theorem execMemRead_kept {ks : Nat} {s0 : State} {q : MemReq} {upset : List Upset} {edges : List EdgeErr} {s : State} (hks : Nat.land ks 166205521 = 166205521) (hk : Kept ks s0 s) : ENext ks s0 (execMemRead q upset edges s) := by

  unfold execMemRead
  repeat' first
    | with_reducible assumption
    | with_reducible refine enext_mk ?_
    | exact okept_none
    | with_reducible refine okept_some ?_
    | with_reducible refine State.onConns_kept (fun _ _ _ => ?_) ?_
    | with_reducible refine State.agentRead_kept (cv rfl hks) ?_
    | with_reducible refine State.crossEdges_kept (cv rfl hks) ?_
    | with_reducible refine State.headers_kept (cv rfl hks) ?_
    | with_reducible refine State.raise_kept (cv rfl hks) ?_
    | with_reducible refine State.readUpsets_kept (cv rfl hks) ?_
    | with_reducible refine State.reply_kept (fun _ _ => ?_) (cv rfl hks) ?_
    | with_reducible refine State.emit_kept (cv rfl hks) ?_
    | with_reducible refine kept_pair (by with_reducible assumption) ?_
    | with_reducible refine kept_pair3 (by with_reducible assumption) ?_
    | dsimp only
    | with_reducible intro _
    | split

theorem execMemWrite_kept {ks : Nat} {s0 : State} {q : MemReq} {mask : BitVec 256} {data : List Gran} {upset : List Upset} {edges : List EdgeErr} {s : State} (hks : Nat.land ks 166205521 = 166205521) (hk : Kept ks s0 s) : ENext ks s0 (execMemWrite q mask data upset edges s) := by

  unfold execMemWrite
  repeat' first
    | with_reducible assumption
    | with_reducible refine enext_mk ?_
    | exact okept_none
    | with_reducible refine okept_some ?_
    | with_reducible refine State.onConns_kept (fun _ _ _ => ?_) ?_
    | with_reducible refine kept_getD ?_ ?_
    | with_reducible refine State.agentWrite_kept (cv rfl hks) ?_
    | with_reducible refine State.crossEdges_kept (cv rfl hks) ?_
    | with_reducible refine State.headers_kept (cv rfl hks) ?_
    | with_reducible refine State.mergeRead_kept (cv rfl hks) ?_
    | with_reducible refine State.raise_kept (cv rfl hks) ?_
    | with_reducible refine State.reply_kept (fun _ _ => ?_) (cv rfl hks) ?_
    | with_reducible refine State.emit_kept (cv rfl hks) ?_
    | with_reducible refine kept_pair (by with_reducible assumption) ?_
    | dsimp only
    | with_reducible intro _
    | split

theorem execMemAtomic_kept {ks : Nat} {s0 : State} {q : MemReq} {aop : Aop} {wide : Bool} {opa opb : BitVec 64} {upset : List Upset} {edges : List EdgeErr} {s : State} (hks : Nat.land ks 166205521 = 166205521) (hk : Kept ks s0 s) : ENext ks s0 (execMemAtomic q aop wide opa opb upset edges s) := by

  unfold execMemAtomic
  repeat' first
    | with_reducible assumption
    | with_reducible refine enext_mk ?_
    | exact okept_none
    | with_reducible refine okept_some ?_
    | with_reducible refine State.onConns_kept (fun _ _ _ => ?_) ?_
    | with_reducible refine kept_getD ?_ ?_
    | with_reducible refine State.agentAtomic_kept (cv rfl hks) ?_
    | with_reducible refine State.crossEdges_kept (cv rfl hks) ?_
    | with_reducible refine State.headers_kept (cv rfl hks) ?_
    | with_reducible refine State.mergeRead_kept (cv rfl hks) ?_
    | with_reducible refine State.raise_kept (cv rfl hks) ?_
    | with_reducible refine State.reply_kept (fun _ _ => ?_) (cv rfl hks) ?_
    | with_reducible refine State.emit_kept (cv rfl hks) ?_
    | with_reducible refine kept_pair (by with_reducible assumption) ?_
    | with_reducible refine kept_pair3 (by with_reducible assumption) ?_
    | dsimp only
    | with_reducible intro _
    | split

theorem execEccCorrectedRewrite_kept {ks : Nat} {s0 : State} {pc : Fin 2048} {line : BitVec 22} {s : State} (hks : Nat.land ks 524288 = 524288) (hk : Kept ks s0 s) : ENext ks s0 (execEccCorrectedRewrite pc line s) := by

  unfold execEccCorrectedRewrite
  repeat' first
    | with_reducible assumption
    | with_reducible refine enext_mk ?_
    | exact okept_none
    | with_reducible refine okept_some ?_
    | with_reducible refine State.onConns_kept (fun _ _ _ => ?_) ?_
    | with_reducible exact fun c => MemS.Canonical.same c rfl
    | with_reducible refine State.setMem_kept (cv rfl hks) ?_ ?_

theorem execPatrolScrub_kept {ks : Nat} {s0 : State} {pc : Fin 2048} {line : BitVec 22} {upset : List Upset} {ecs : Word} {s : State} (hks : Nat.land ks 166205521 = 166205521) (hk : Kept ks s0 s) : ENext ks s0 (execPatrolScrub pc line upset ecs s) := by

  unfold execPatrolScrub
  repeat' first
    | with_reducible assumption
    | with_reducible refine enext_mk ?_
    | exact okept_none
    | with_reducible refine okept_some ?_
    | with_reducible refine State.onConns_kept (fun _ _ _ => ?_) ?_
    | with_reducible refine kept_foldl (fun _ _ _ => ?_) ?_
    | with_reducible refine State.scrubWord_kept (cv rfl hks) ?_
    | with_reducible refine State.setArea_kept (cv rfl hks) ?_
    | dsimp only
    | with_reducible intro _
    | split

theorem execMemorySlot_kept {ks : Nat} {s0 : State} {s : State} (hks : Nat.land ks 166205521 = 166205521) (hk : Kept ks s0 s) : ENext ks s0 (execMemorySlot s) := by

  unfold execMemorySlot
  split
  · exact ⟨_, rfl, hk⟩
  · refine ⟨_, rfl, ?_⟩
    dsimp only
    refine kept_foldl (fun _ _ h => State.storeBlock_kept (cv rfl hks) h) ?_
    refine State.setMem_kept (cv rfl hks) (fun c => ?_) hk
    refine MemS.Canonical.same (m := List.foldl _ s.mem _) ?_ rfl
    exact MemS.Canonical.foldl (fun _ _ h => MemS.Canonical.writeGrans h) c

theorem execTransposeBlockTimeout_kept {ks : Nat} {s0 : State} {cdie : Fin 32} {block : Nat} {s : State} (hks : Nat.land ks 166205521 = 166205521) (hk : Kept ks s0 s) : ENext ks s0 (execTransposeBlockTimeout cdie block s) := by

  unfold execTransposeBlockTimeout
  repeat' first
    | with_reducible assumption
    | with_reducible refine enext_mk ?_
    | exact okept_none
    | with_reducible refine okept_some ?_
    | with_reducible refine State.onConns_kept (fun _ _ _ => ?_) ?_
    | with_reducible refine State.closeBlock_kept (cv rfl hks) ?_
    | dsimp only
    | with_reducible intro _
    | split

theorem execChannelAssign_kept {ks : Nat} {s0 : State} {port : Fin 4} {ch : Fin 1024} {w : Word} {s : State} (hks : Nat.land ks 524289 = 524289) (hk : Kept ks s0 s) : ENext ks s0 (execChannelAssign port ch w s) := by

  unfold execChannelAssign
  repeat' first
    | with_reducible assumption
    | with_reducible refine enext_mk ?_
    | exact okept_none
    | with_reducible refine okept_some ?_
    | with_reducible refine State.onConns_kept (fun _ _ _ => ?_) ?_
    | with_reducible refine State.writeChOwn_kept (cv rfl hks) ?_
    | dsimp only
    | with_reducible intro _
    | split

theorem execChannelRelease_kept {ks : Nat} {s0 : State} {port : Fin 4} {ch : Fin 1024} {w : Word} {s : State} (hks : Nat.land ks 524289 = 524289) (hk : Kept ks s0 s) : ENext ks s0 (execChannelRelease port ch w s) := by

  unfold execChannelRelease
  repeat' first
    | with_reducible assumption
    | with_reducible refine enext_mk ?_
    | exact okept_none
    | with_reducible refine okept_some ?_
    | with_reducible refine State.onConns_kept (fun _ _ _ => ?_) ?_
    | with_reducible refine State.writeChOwn_kept (cv rfl hks) ?_
    | dsimp only
    | with_reducible intro _
    | split

theorem execChannelClearDone_kept {ks : Nat} {s0 : State} {ch : Fin 1024} {s : State} (hks : Nat.land ks 524288 = 524288) (hk : Kept ks s0 s) : ENext ks s0 (execChannelClearDone ch s) := by

  unfold execChannelClearDone
  dsimp only
  split
  · refine ⟨_, rfl, State.setMem_kept (cv rfl hks) (fun c => ?_) hk⟩
    exact MemS.Canonical.same (m := s.mem.wipe .hbm (hbmAt (2 * ch.val) 0) (hbmAt (2 * ch.val + 2) 0)) (MemS.Canonical.wipe c) rfl
  · exact ⟨_, rfl, hk⟩

theorem execSwayAssign_kept {ks : Nat} {s0 : State} {port : Fin 4} {cdie : Fin 32} {q : Fin 4} {w : Word} {s : State} (hks : Nat.land ks 524289 = 524289) (hk : Kept ks s0 s) : ENext ks s0 (execSwayAssign port cdie q w s) := by

  unfold execSwayAssign
  repeat' first
    | with_reducible assumption
    | with_reducible refine enext_mk ?_
    | exact okept_none
    | with_reducible refine okept_some ?_
    | with_reducible refine State.onConns_kept (fun _ _ _ => ?_) ?_
    | with_reducible refine State.writeWays_kept (cv rfl hks) ?_
    | dsimp only
    | with_reducible intro _
    | split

• Task directions:
The lines to return are those in the entries above that include "execMemorySlot".

• Result of the exercise:
theorem execMemorySlot_kept {ks : Nat} {s0 : State} {s : State} (hks : Nat.land ks 166205521 = 166205521) (hk : Kept ks s0 s) : ENext ks s0 (execMemorySlot s) := by
  unfold execMemorySlot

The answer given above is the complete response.